One of the worst side effects that has mostly gone away is my "chemo brain." For those who don't know, chemo brain, or chemo fog, is the condition that causes some cognitive issues with cancer patients. For me it affected my ability to properly form thoughts into words, or it made it so I had difficulty coming up with the name of something. My short term memory was affected, so I needed to make a lot of lists for myself and write everything down on a calendar. It also made it difficult to concentrate on things-- reading, playing video games, even watching certain television shows! Like for real... don't try watching Westworld when you're on chemotherapy! It's confusing enough when your mind isn't impaired.

It's a condition/side effect that doctors don't fully understand but are attempting to do more research on. I can tell you-- it is 100% a real thing. And it sucks. I still notice a few lingering issues. It seems like it doesn't fully clear up right away, and I am still on my immunotherapy infusions of Herceptin, which may be causing some issues. But overall, I feel like myself again. I could tell it was affecting me during chemo, but it was very insidious. And of course it got worse with each session, so I didn't realize how bad it was getting until it wasn't there any more. Having the chemo fog lift, it was like being reborn. I actually felt like me! I wanted to do things again, watch things again, play games again. Things that took actual thinking and processing were available to me once more!

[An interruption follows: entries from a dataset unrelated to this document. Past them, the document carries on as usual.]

-- ==== Sys2Proof/Machine/Crw.lean ====
section
/-! DEFINITION. The CRW block decoder and DifferentialReconstructor (42_crw_differential.md): the symbol classes, the
meanings of `CRW.*`, and the engine step of `CRW.RUN`. -/

namespace Sys2Proof.Machine

/-! ### Detection and initialisation -/

/-- Some pair `FF 00` starts at one of the `n` addresses from `i` on (R171). -/
def stuffingPair (m : Memory 8) : Nat → Nat → Bool
  | 0, _ => false
  | n + 1, i =>
    (Memory.read m i == 0xFF#8 && Memory.read m (i + 1) == 0x00#8) || stuffingPair m n (i + 1)

/-- Whether the window that starts at `IPOS` holds no stuffing pair (R171): both bytes of a pair lie inside it. -/
def lowBitsPresent (s : State) : Bool :=
  let lo := s.ipos.toNat
  let hi := min (lo + Config.lbWindow) s.inlen.toNat
  !stuffingPair s.inMem (hi - 1 - lo) lo

/-- The body of `CRW.DETECT` (R171). -/
@[simps] def State.withDetection (s : State) (present : Bool) : State :=
  { s with lowbits := present, result := if present then 1#32 else 0#32 }

/-- The body of `CRW.INIT` (R172), also the second half of the setup step of `CRW.RUN` (R182). -/
@[simps] def State.crwInit (s : State) : State :=
  { s with
    column := 0#32, block := 0#32, carry := 0#32, base0 := Config.baseReset, base1 := Config.baseReset,
    diffbuf := Vector.replicate 64 0#32, order := false, stuff := true, bitbuf := 0#32, vbits := 0#6, primed := true }

/-! ### Block decode (R175) -/

/-- The early-termination condition for the next symbol (R174). -/
def eobCondition (s : State) (sym : Byte) : Bool :=
  match s.params.eobRule with
  | .firstSymbolNonzeroBlock => !s.loc.notFirst && sym == 0x00#8 && s.block != 0#32
  | .nonfirstSymbol => s.loc.notFirst && sym == 0x00#8

/-- End of block (R174): the loop is left, the residuals from the position on stay 0. -/
def crwEobBody (s : State) : Res Unit :=
  .ok () (s.withLoc { s.loc with ended := true })

/-- The `0xFF` symbol (R176): the position advances by one, its residual stays 0. -/
def crwContinueBody (s : State) : Res Unit :=
  .ok () (s.withLoc { s.loc with notFirst := true, pos := s.loc.pos + 1 })

/-- `run` skipped positions and a zero residual (R175). -/
def crwZeroBody (run : BitVec 4) (s : State) : Res Unit :=
  let i := s.loc.pos + run.toNat
  if 63 < i then raise .overflow s
  else .ok () (s.withLoc { s.loc with notFirst := true, pos := i + 1 })

/-- `run` skipped positions and a residual of `len` raw bits (R175). -/
def crwResidBody (run len : BitVec 4) (s : State) : Res Unit :=
  let i := s.loc.pos + run.toNat
  if 63 < i then raise .overflow s
  else
    (residual len.toNat s).bind fun v s =>
      .ok () ((s.withDiff i (sext32 v)).withLoc { s.loc with notFirst := true, pos := i + 1 })

/-- One decoded symbol, the tests in the order of R118. -/
def crwSymbol (sym : Byte) (s : State) : Res Unit :=
  if eobCondition s sym then crwEobBody s
  else if sym = 0xFF#8 then crwContinueBody s
  else if sym.extractLsb' 0 4 = 0#4 then crwZeroBody (sym.extractLsb' 4 4) s
  else crwResidBody (sym.extractLsb' 4 4) (sym.extractLsb' 0 4) s

/-- The `while i < 64` of R175; every symbol that does not end it advances the position. The first symbol uses tree
0, every later one tree 1 (R173). -/
def blockLoop : Nat → State → Res Unit
  | 0, s => .ok () s
  | fuel + 1, s =>
    if s.loc.pos < 64 ∧ s.loc.ended = false then
      (decodeSymbol (if s.loc.notFirst then 1#1 else 0#1) s).bind fun sym s =>
        (crwSymbol sym s).bind fun _ s => blockLoop fuel s
    else .ok () s

/-- `DIFFBUF` cleared, and the locals of R175 at their start. -/
@[simps] def State.startBlock (s : State) : State :=
  { s with diffbuf := Vector.replicate 64 0#32, loc := {} }

/-- The body of `CRW.BLOCK` (R175). -/
def crwBlockBody (s : State) : Res Unit :=
  (blockLoop Config.blockLen s.startBlock).bind fun _ s => .ok () (s.withLoc {})

/-! ### Reconstruction (R177) -/

/-- The row test (R177): both bases are reset at the first sample of an image row. -/
def rowTest (s : State) : State :=
  if s.column.toNat % s.width.toNat = 0 then { s with base0 := Config.baseReset, base1 := Config.baseReset } else s

/-- `BASE[i & 1] <- BASE[i & 1] + DIFFBUF[i]`, with 32-bit wrap (R177). -/
def addResidual (i : Nat) (s : State) : State :=
  if i % 2 = 0 then { s with base0 := s.base0 + diffGet s i } else { s with base1 := s.base1 + diffGet s i }

/-- `BASE[p]` (R44). -/
def baseOf (s : State) (i : Nat) : Word := if i % 2 = 0 then s.base0 else s.base1

/-- One position of the loop of R177. -/
def reconSample (i : Nat) (s : State) : Res Unit :=
  let s := addResidual i (rowTest s)
  if s.width.toNat * s.height.toNat ≤ s.column.toNat ∨ s.params.outSize ≤ 2 * s.column.toNat + 1 then
    raise .overflow s
  else
    (out16Write s.column.toNat ((baseOf s i).extractLsb' 0 16) s).bind fun _ s =>
      .ok () { s with column := s.column + 1#32 }

/-- The `n` positions from `i` on (R177). -/
def reconLoop : Nat → Nat → State → Res Unit
  | 0, _, s => .ok () s
  | n + 1, i, s => (reconSample i s).bind fun _ s => reconLoop n (i + 1) s

/-- `DIFFBUF[0] <- DIFFBUF[0] + CARRY; CARRY <- DIFFBUF[0]`, with 32-bit wrap (R177). -/
def applyCarry (s : State) : State :=
  let d := diffGet s 0 + s.carry
  { s.withDiff 0 d with carry := d }

/-- The body of `CRW.RECON` (R177). -/
def crwReconBody (s : State) : Res Unit :=
  if s.width = 0#32 then raise .config s
  else
    (reconLoop Config.blockLen 0 (applyCarry s)).bind fun _ s => .ok () { s with block := s.block + 1#32 }

/-! ### Low-bits merge (R179) -/

/-- One sample merged (R179). -/
def mergeAt (k : Nat) (s : State) : Res Unit :=
  (inByte (s.lbaddr.toNat + k / 4) s).bind fun byte s =>
    (out16 k s).bind fun sample s => out16Write k (mergeSample sample (lowBitsField byte k)) s

/-- The `n` samples from `k` on (R179). -/
def mergeLoop : Nat → Nat → State → Res Unit
  | 0, _, s => .ok () s
  | n + 1, k, s => (mergeAt k s).bind fun _ s => mergeLoop n (k + 1) s

/-- The body of `CRW.MERGE` (R179): the whole sub-stream must lie inside the stream. With no samples (`COLUMN = 0`) and
`LBADDR > INLEN` this test still raises `EOS`, as the pseudocode has it, where the rule's prose says that nothing happens
(DEDUCED; notes/assumptions/25.md). -/
def crwMergeBody (s : State) : Res Unit :=
  let n := s.column.toNat
  if s.inlen.toNat < s.lbaddr.toNat + (n + 3) / 4 then raise .eos s
  else mergeLoop n 0 s

/-! ### Whole image (R181, R182) -/

/-- The start of `CRW.RUN` (R181), products as mathematical integers. -/
def crwStart (s : State) : Res Unit :=
  if s.width = 0#32 ∨ s.height = 0#32 then raise .config s
  else if (s.width.toNat * s.height.toNat) % 64 ≠ 0 then raise .config s
  else if s.params.outSize < 2 * s.width.toNat * s.height.toNat then raise .config s
  else .ok () { s.startRun .crw with phase := 0#32 }

/-- The engine step of `CRW.RUN` (R182), after the abort test. -/
def crwEngineStep (s : State) : Res Unit :=
  if s.phase = 0#32 then
    (loadTables s).bind fun _ s => .ok () { s.crwInit with phase := 1#32 }
  else if s.phase = 1#32 then
    (crwBlockBody s).bind fun _ s =>
      (crwReconBody s).bind fun _ s =>
        if s.block.toNat = s.width.toNat * s.height.toNat / 64 then
          if s.lbmode = true then .ok () { s with phase := 2#32 } else .ok () s.finish
        else .ok () s
  else (crwMergeBody s).bind fun _ s => .ok () s.finish

/-! ### The meanings -/

/-- `CRW.DETECT` (R171). -/
def execCrwDetect (s : State) : Host.Outcome State Fault Refusal :=
  (needInput s fun s => Res.ok () (s.withDetection (lowBitsPresent s))).outcome

/-- `CRW.INIT` (R172). -/
def execCrwInit (s : State) : Host.Outcome State Fault Refusal :=
  .next s.crwInit

/-- `CRW.BLOCK` (R175). -/
def execCrwBlock (s : State) : Host.Outcome State Fault Refusal :=
  (needInput s crwBlockBody).outcome

/-- `CRW.RECON` (R177); it reads no byte of `IN`, so the prologue of R312 does not apply. -/
def execCrwRecon (s : State) : Host.Outcome State Fault Refusal :=
  (crwReconBody s).outcome

/-- `CRW.MERGE` (R179). -/
def execCrwMerge (s : State) : Host.Outcome State Fault Refusal :=
  (needInput s crwMergeBody).outcome

/-- `CRW.RUN`, the command itself (R181). -/
def execCrwRun (s : State) : Host.Outcome State Fault Refusal :=
  (needInput s crwStart).outcome

/-- crw.eob (R174). -/
def execCrwEob (s : State) : Host.Outcome State Fault Refusal :=
  (crwEobBody s).outcome

/-- crw.continue (R176). -/
def execCrwContinue (s : State) : Host.Outcome State Fault Refusal :=
  (crwContinueBody s).outcome

/-- crw.zero (R175). -/
def execCrwZero (run : BitVec 4) (s : State) : Host.Outcome State Fault Refusal :=
  (crwZeroBody run s).outcome

/-- crw.resid (R175). -/
def execCrwResid (run len : BitVec 4) (s : State) : Host.Outcome State Fault Refusal :=
  (crwResidBody run len s).outcome

end Sys2Proof.Machine
end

But as I said, I still notice some lingering issues. So if you're speaking with me and I'm not quick on verbalizing something, or it takes a couple of tries, or I forget something and need you to tell me again, that's why and I'm sorry for that!

Radiation Therapy!

Some news about my next steps in treatment. I begin my radiation therapy in one week, on September 4th! Originally, I thought I would be getting four weeks of treatment, but as it turns out... I will be getting SIX AND A HALF WEEKS. Ugh. That's every single day, Monday through Friday, for six and a half weeks. What it boils down to is 33 radiation sessions.

The countdown has begun on our kitchen chalkboard.

Soooo... a bit longer than I was hoping for, but at this point my attitude is basically, "Oh. Six and a half weeks? Okay. Sure. I'm not dead yet, so whatevs." The side effects are different from chemo and, from what others have told, feel like a walk in the park by comparison. But there are still side effects. Mainly, incredible fatigue, supposedly unlike any that I have experienced so far. My new radiation oncologist (yes, there's a different oncologist for everything!) told me that for the first two weeks, I probably won't notice anything and may even wonder if they're doing anything. But after that, the side effects will kick in and will continue to get worse and worse. It will even get worse for a few weeks AFTER the treatments are over before it gets better.

Beyond fatigue, there will also be physical/cosmetic side effects to my skin. I have been told it will get red/tanned looking. There is also the possibly of developing sores and blisters, just like a really bad sun or skin burn. I was given a whole list of things and products to use and stuff that I shouldn't be using anymore! Once again, thanks to your extremely generous GoFundMe donations, I was able to pick up the first of my "Radiation Care Kits." New all natural deodorant, plain body wash, hardcore lotion/skin cream, painkillers, and a steroid skin cream. So, again, thank you!! This stuff isn't always cheap, but it is necessary for treatment.

Getting all my care supplies ready for the next part of treatment,
all thanks to your generous donations!!

The process of getting set up for radiation (getting the machine just right, my brand new awesome tattoos for alignment, special breathing "games") is pretty intense, so I'll leave that for my next update after I begin treatment. I promise it will be a more timely update, probably soon after I get through my first week in the linear particle accelerator!

Thank you for reading and keeping up with my progress. Always feel free to ask questions, or if you know someone who is going through breast cancer or was recently diagnosed and needs someone to talk to or ask questions to, please feel free to reach out!